Prompt: Set down exactly the lines below between the line holding "s.Eases (s.dropCurrent k)" and the line holding "not engaged with the stream. -/", inclusive; no other line belongs in the answer.

▼

theorem Head.Eases.trans {a b c : Head} (h : a.Eases b) (g : b.Eases c) : a.Eases c where
  holder := g.holder.trans h.holder
  waiting := g.waiting.trans h.waiting
  reading r hr := by
    obtain ⟨q, hq, hqr⟩ := g.reading r hr
    obtain ⟨p, hp, hpq⟩ := h.reading q hq
    exact ⟨p, hp, hpq.trans hqr⟩
  dirty hc := h.dirty (g.dirty hc)
  pals := g.pals.trans h.pals

/-- A head whose lease and staging set but for pictures stand, and whose queue has no more unlatched entries with PAL. -/
theorem Head.Eases.of_same {a b : Head} (hl : b.lease = a.lease) (hr : b.staging.reading = a.staging.reading)
    (hd : b.staging.dirty = a.staging.dirty) (he : b.palCount ≤ a.palCount) : a.Eases b :=
  ⟨by rw [hl], by rw [Head.waiting, hl]; exact .refl _, fun r h => ⟨r, by rw [← hr]; exact h, rfl⟩, fun h => hd ▸ h, he⟩

/-- An eased head engages no stream that it did not engage. -/
theorem Head.Unengaged.of_eases {a b : Head} {k : StreamId} (hu : a.Unengaged k) (h : a.Eases b) : b.Unengaged k where
  waiters w hw hk := by
    have hmem : w.ref.stream ∈ a.waiting := h.waiting.subset (List.mem_map_of_mem hw)
    obtain ⟨v, hv, hvw⟩ := List.mem_map.mp hmem
    exact hu.waiters v hv (hvw.trans hk)
  reading r hr hk := by
    obtain ⟨q, hq, hqr⟩ := h.reading r hr
    exact hu.reading q hq (by rw [hqr]; exact hk)

theorem State.Eases.refl (s : State) : s.Eases s :=
  ⟨fun _ h _ => h, fun _ => .inl rfl, fun _ => .refl _, fun h => ⟨h, rfl⟩, id⟩

theorem State.Eases.trans {s t u : State} (h : s.Eases t) (g : t.Eases u) : s.Eases u where
  read r hr hd := h.read r (g.read r hr hd) hd
  current k := by
    rcases g.current k with e | e
    · rcases h.current k with e' | ⟨e', hu⟩
      · exact .inl (e.trans e')
      · exact .inr ⟨e.trans e', fun i => (hu i).of_eases (g.heads i)⟩
    · exact .inr e
  heads i := (h.heads i).trans (g.heads i)
  loader hl := by
    obtain ⟨ht, hd⟩ := g.loader hl
    obtain ⟨hs, hd'⟩ := h.loader ht
    exact ⟨hs, hd.trans hd'⟩
  device hd := h.device (g.device hd)

theorem State.Eases.headLaw {s t : State} (he : s.Eases t) {h : HeadId} (hl : s.HeadLaw h) : t.HeadLaw h := by
  have hh := he.heads h
  have hcurrent : ∀ {k : StreamId} (p : RecordPhase), ¬ (t.head h).Unengaged k → s.currentIn k p h → t.currentIn k p h :=
    fun {k} p hk hc => by
      rcases he.current k with e | ⟨_, hu⟩
      · exact (State.currentIn_congr e p h).mpr hc
      · exact absurd (hu h) hk
  refine ⟨fun hf => ?_, hl.nodup.sublist hh.waiting, fun w hw => ?_, fun r hr => ?_, fun k hk => ?_,
    hh.pals.trans hl.pals, fun hz => ?_⟩
  · have hnil := hh.waiting
    rw [Head.waiting, Head.waiting, hl.free (hh.holder ▸ hf)] at hnil
    exact List.map_eq_nil_iff.mp (List.sublist_nil.mp hnil)
  · obtain ⟨v, hv, hvw⟩ := List.mem_map.mp (hh.waiting.subset (List.mem_map_of_mem (f := fun w => w.ref.stream) hw))
    obtain ⟨hne, hc⟩ := hl.waits v hv
    rw [hvw] at hne hc
    exact ⟨by rw [hh.holder]; exact hne, hcurrent _ (fun hu => hu.waiters w hw rfl) hc⟩
  · obtain ⟨q, hq, hqr⟩ := hh.reading r hr
    obtain ⟨ho, hc⟩ := hl.reads q hq
    rw [hqr] at ho hc
    exact ⟨by rw [hh.holder]; exact ho, hcurrent _ (fun hu => hu.reading r hr rfl) hc⟩
  · rw [hh.holder]
    refine hl.held k ?_
    rcases he.current k with e | ⟨e, _⟩
    · rwa [State.currentIn_congr e, State.currentIn_congr e] at hk
    · exact absurd hk (not_or.mpr ⟨State.not_currentIn e _ _, State.not_currentIn e _ _⟩)
  · obtain ⟨hdirty, hreading⟩ := hl.guarded ((Head.hazard_iff _).mpr (((Head.hazard_iff _).mp hz).trans_le hh.pals))
    refine ⟨?_, ?_⟩
    · by_contra hne
      rw [hh.dirty (Bool.eq_true_of_not_eq_false hne)] at hdirty
      cases hdirty
    · rw [Option.eq_none_iff_forall_ne_some]
      intro r hr
      obtain ⟨q, hq, _⟩ := hh.reading r hr
      rw [hreading] at hq
      cases hq

/-- What eases the law keeps it. -/
theorem State.Eases.holds {s t : State} (he : s.Eases t) (hs : s.Holds) : t.Holds := by
  refine ⟨fun r c hr hd hc => ?_, fun h => he.headLaw (hs.heads h), fun hl => ?_, fun hd h => ?_⟩
  · rcases he.current r.stream with e | ⟨e, _⟩
    · exact hs.read r c (he.read r hr hd) hd (e ▸ hc)
    · rw [e] at hc; cases hc
  · obtain ⟨hl', hd⟩ := he.loader hl
    rw [hd]
    exact hs.loads.1 hl'
  · obtain ⟨hw, hr⟩ := hs.loads.2 (he.device hd) h
    have hh := he.heads h
    have hnil := hh.waiting
    rw [Head.waiting, Head.waiting, hw] at hnil
    refine ⟨List.map_eq_nil_iff.mp (List.sublist_nil.mp hnil), ?_⟩
    rw [Option.eq_none_iff_forall_ne_some]
    intro r hr'
    obtain ⟨q, hq, _⟩ := hh.reading r hr'
    rw [hr] at hq
    cases hq

/-! ## What eases the law, operation by operation -/

/-- A change of heads alone. -/
theorem State.Eases.of_heads {s t : State} (hf : t.fetch = s.fetch) (hs : t.streams = s.streams) (hl : t.loader = s.loader)
    (hd : t.regs.device = s.regs.device) (h : ∀ i : HeadId, (s.head i).Eases (t.head i)) : s.Eases t :=
  ⟨fun r hr _ => hf ▸ hr, fun k => .inl (by rw [State.stream, State.stream, hs]), h, fun hn => ⟨hl ▸ hn, hd⟩,
    fun hn => hd ▸ hn⟩

/-- A change of nothing that the law speaks of. -/
theorem State.Eases.of_same {s t : State} (hf : t.fetch = s.fetch) (hs : t.streams = s.streams) (hl : t.loader = s.loader)
    (hd : t.regs.device = s.regs.device) (hh : t.heads = s.heads) : s.Eases t :=
  .of_heads hf hs hl hd fun i => by rw [State.head, State.head, hh]; exact .refl _

theorem State.Eases.setHead {s : State} {i : HeadId} {x : Head} (h : (s.head i).Eases x) : s.Eases (s.setHead i x) := by
  refine .of_heads rfl rfl rfl rfl fun j => ?_
  rw [State.head_setHead]
  split
  · rename_i e; exact e ▸ h
  · exact .refl _

/-- A stream's current record stands, or ends where no head is engaged with the stream. -/
theorem State.Eases.setStream {s : State} {k : StreamId} {x : Stream}
    (h : x.current = (s.stream k).current ∨ x.current = none ∧ ∀ i : HeadId, (s.head i).Unengaged k) :
    s.Eases (s.setStream k x) := by
  refine ⟨fun _ hr _ => hr, fun j => ?_, fun _ => .refl _, fun hn => ⟨hn, rfl⟩, id⟩
  rw [State.stream_setStream]
  split
  · rename_i e; subst e; exact h
  · exact .inl rfl

theorem State.finishAs_eases (s : State) (k : StreamId) (ref : RecordRef) (kind : Byte) (o : Outcome)
    (hu : ∀ i : HeadId, (s.head i).Unengaged k) : s.Eases (s.finishAs k ref kind o) := by
  refine .setStream (.inr ⟨?_, hu⟩)
  split <;> rfl

theorem State.finish_eases (s : State) (k : StreamId) (o : Outcome) (hu : ∀ i : HeadId, (s.head i).Unengaged k) :
    s.Eases (s.finish k o) := by
  unfold State.finish
  split
  · exact s.finishAs_eases k _ _ o hu
  · exact .refl s

theorem State.dropCurrent_eases (s : State) (k : StreamId) (hu : ∀ i : HeadId, (s.head i).Unengaged k) :
    s.Eases (s.dropCurrent k) :=
  .setStream (.inr ⟨rfl, hu⟩)

/-! ## Heads eased -/

/-- Entries that are gone or settled leave no more unlatched ones with PAL. -/
theorem Head.palCount_le_of_sublist {a b : Head} (h : b.present.entries.Sublist a.present.entries) :
    b.palCount ≤ a.palCount :=
  (h.filter _).length_le

theorem Head.withdraw_eases (hd : Head) (k : StreamId) : hd.Eases (hd.withdraw k) :=
  ⟨rfl, List.filter_sublist.map _, fun r hr => ⟨r, hr, rfl⟩, id, le_rfl⟩

theorem Head.abandonRead_eases (hd : Head) (k : StreamId) : hd.Eases (hd.abandonRead k) := by
  unfold Head.abandonRead
  split
  · split
    · exact ⟨rfl, .refl _, fun r hr => (by cases hr), id, le_rfl⟩
    · exact .refl hd
  · exact .refl hd

theorem Head.withdrawn_eases (hd : Head) (k : StreamId) : hd.Eases (hd.withdrawn k) :=
  (hd.withdraw_eases k).trans (Head.abandonRead_eases _ k)

/-- A head without a stream's waiter and palette read is not engaged with the stream. -/
theorem Head.withdrawn_unengaged (hd : Head) (k : StreamId) : (hd.withdrawn k).Unengaged k :=
  ⟨fun w hw => Head.withdrawn_waiters k hd w hw, fun r hr => by
    rw [hd.withdrawn_reading k, Option.filter_eq_some_iff] at hr
    exact of_decide_eq_true hr.2⟩

theorem Head.rewindBy_eases (hd : Head) (k : StreamId) (point : Nat) (ring : Option Ring) :
    hd.Eases (hd.rewindBy k point ring) := by
  obtain ⟨hlease, hstaging, hpresent, _⟩ := hd.rewindBy_same k point ring
  exact .of_same hlease (by rw [hstaging]) (by rw [hstaging]) (by rw [Head.palCount, hpresent]; exact le_rfl)

theorem Head.reload_eases (hd : Head) (b : Bool) : hd.Eases (hd.reload b) := by
  refine ⟨by rw [hd.reload_lease], by rw [Head.waiting, hd.reload_lease]; exact .refl _, fun r hr => ⟨r, ?_, rfl⟩,
    fun h => ?_, ?_⟩
  · rwa [hd.reload_reading] at hr
  · rw [hd.reload_dirty] at h; cases h
  · rw [Head.palCount, hd.reload_present]; exact le_rfl

theorem Head.abandon_eases (hd : Head) (h : HeadId) (k : StreamId) (counter : Word) (first : Option Word) :
    hd.Eases (hd.abandon h k counter first) :=
  .of_same rfl rfl rfl (Head.palCount_le_of_sublist List.filter_sublist)

theorem Head.abandonAndReload_eases (hd : Head) (h : HeadId) (k : StreamId) (counter : Word) (first : Option Word) :
    hd.Eases (hd.abandonAndReload h k counter first) := by
  unfold Head.abandonAndReload
  dsimp only
  split
  · exact hd.abandon_eases h k counter first
  · exact (hd.abandon_eases h k counter first).trans (Head.reload_eases _ _)

/-- An evaluation changes neither what is unlatched nor PAL. -/
theorem Head.evaluated_palCount (hd : Head) (jobs : List Job) (streams : Four Stream) :
    Head.palCount { hd with present := hd.present.evaluated jobs streams } = hd.palCount := by
  have hsame : ∀ e : Entry, ((e.evaluated jobs streams).unlatched && (e.evaluated jobs streams).pal)
      = (e.unlatched && e.pal) := fun e => by
    unfold Entry.evaluated
    split
    · rename_i hw; simp [Entry.unlatched, hw.1]
    · rfl
  simp only [Head.palCount, Present.evaluated, List.filter_map, List.length_map, Function.comp_def, hsame]

theorem Head.evaluated_eases (hd : Head) (jobs : List Job) (streams : Four Stream) :
    hd.Eases { hd with present := hd.present.evaluated jobs streams } :=
  .of_same rfl rfl rfl (hd.evaluated_palCount jobs streams).le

▲

Answer for this exercise:
    s.Eases (s.dropCurrent k) :=
  .setStream (.inr ⟨rfl, hu⟩)

/-! ## Heads eased -/

/-- Entries that are gone or settled leave no more unlatched ones with PAL. -/
theorem Head.palCount_le_of_sublist {a b : Head} (h : b.present.entries.Sublist a.present.entries) :
    b.palCount ≤ a.palCount :=
  (h.filter _).length_le

theorem Head.withdraw_eases (hd : Head) (k : StreamId) : hd.Eases (hd.withdraw k) :=
  ⟨rfl, List.filter_sublist.map _, fun r hr => ⟨r, hr, rfl⟩, id, le_rfl⟩

theorem Head.abandonRead_eases (hd : Head) (k : StreamId) : hd.Eases (hd.abandonRead k) := by
  unfold Head.abandonRead
  split
  · split
    · exact ⟨rfl, .refl _, fun r hr => (by cases hr), id, le_rfl⟩
    · exact .refl hd
  · exact .refl hd

theorem Head.withdrawn_eases (hd : Head) (k : StreamId) : hd.Eases (hd.withdrawn k) :=
  (hd.withdraw_eases k).trans (Head.abandonRead_eases _ k)

/-- A head without a stream's waiter and palette read is not engaged with the stream. -/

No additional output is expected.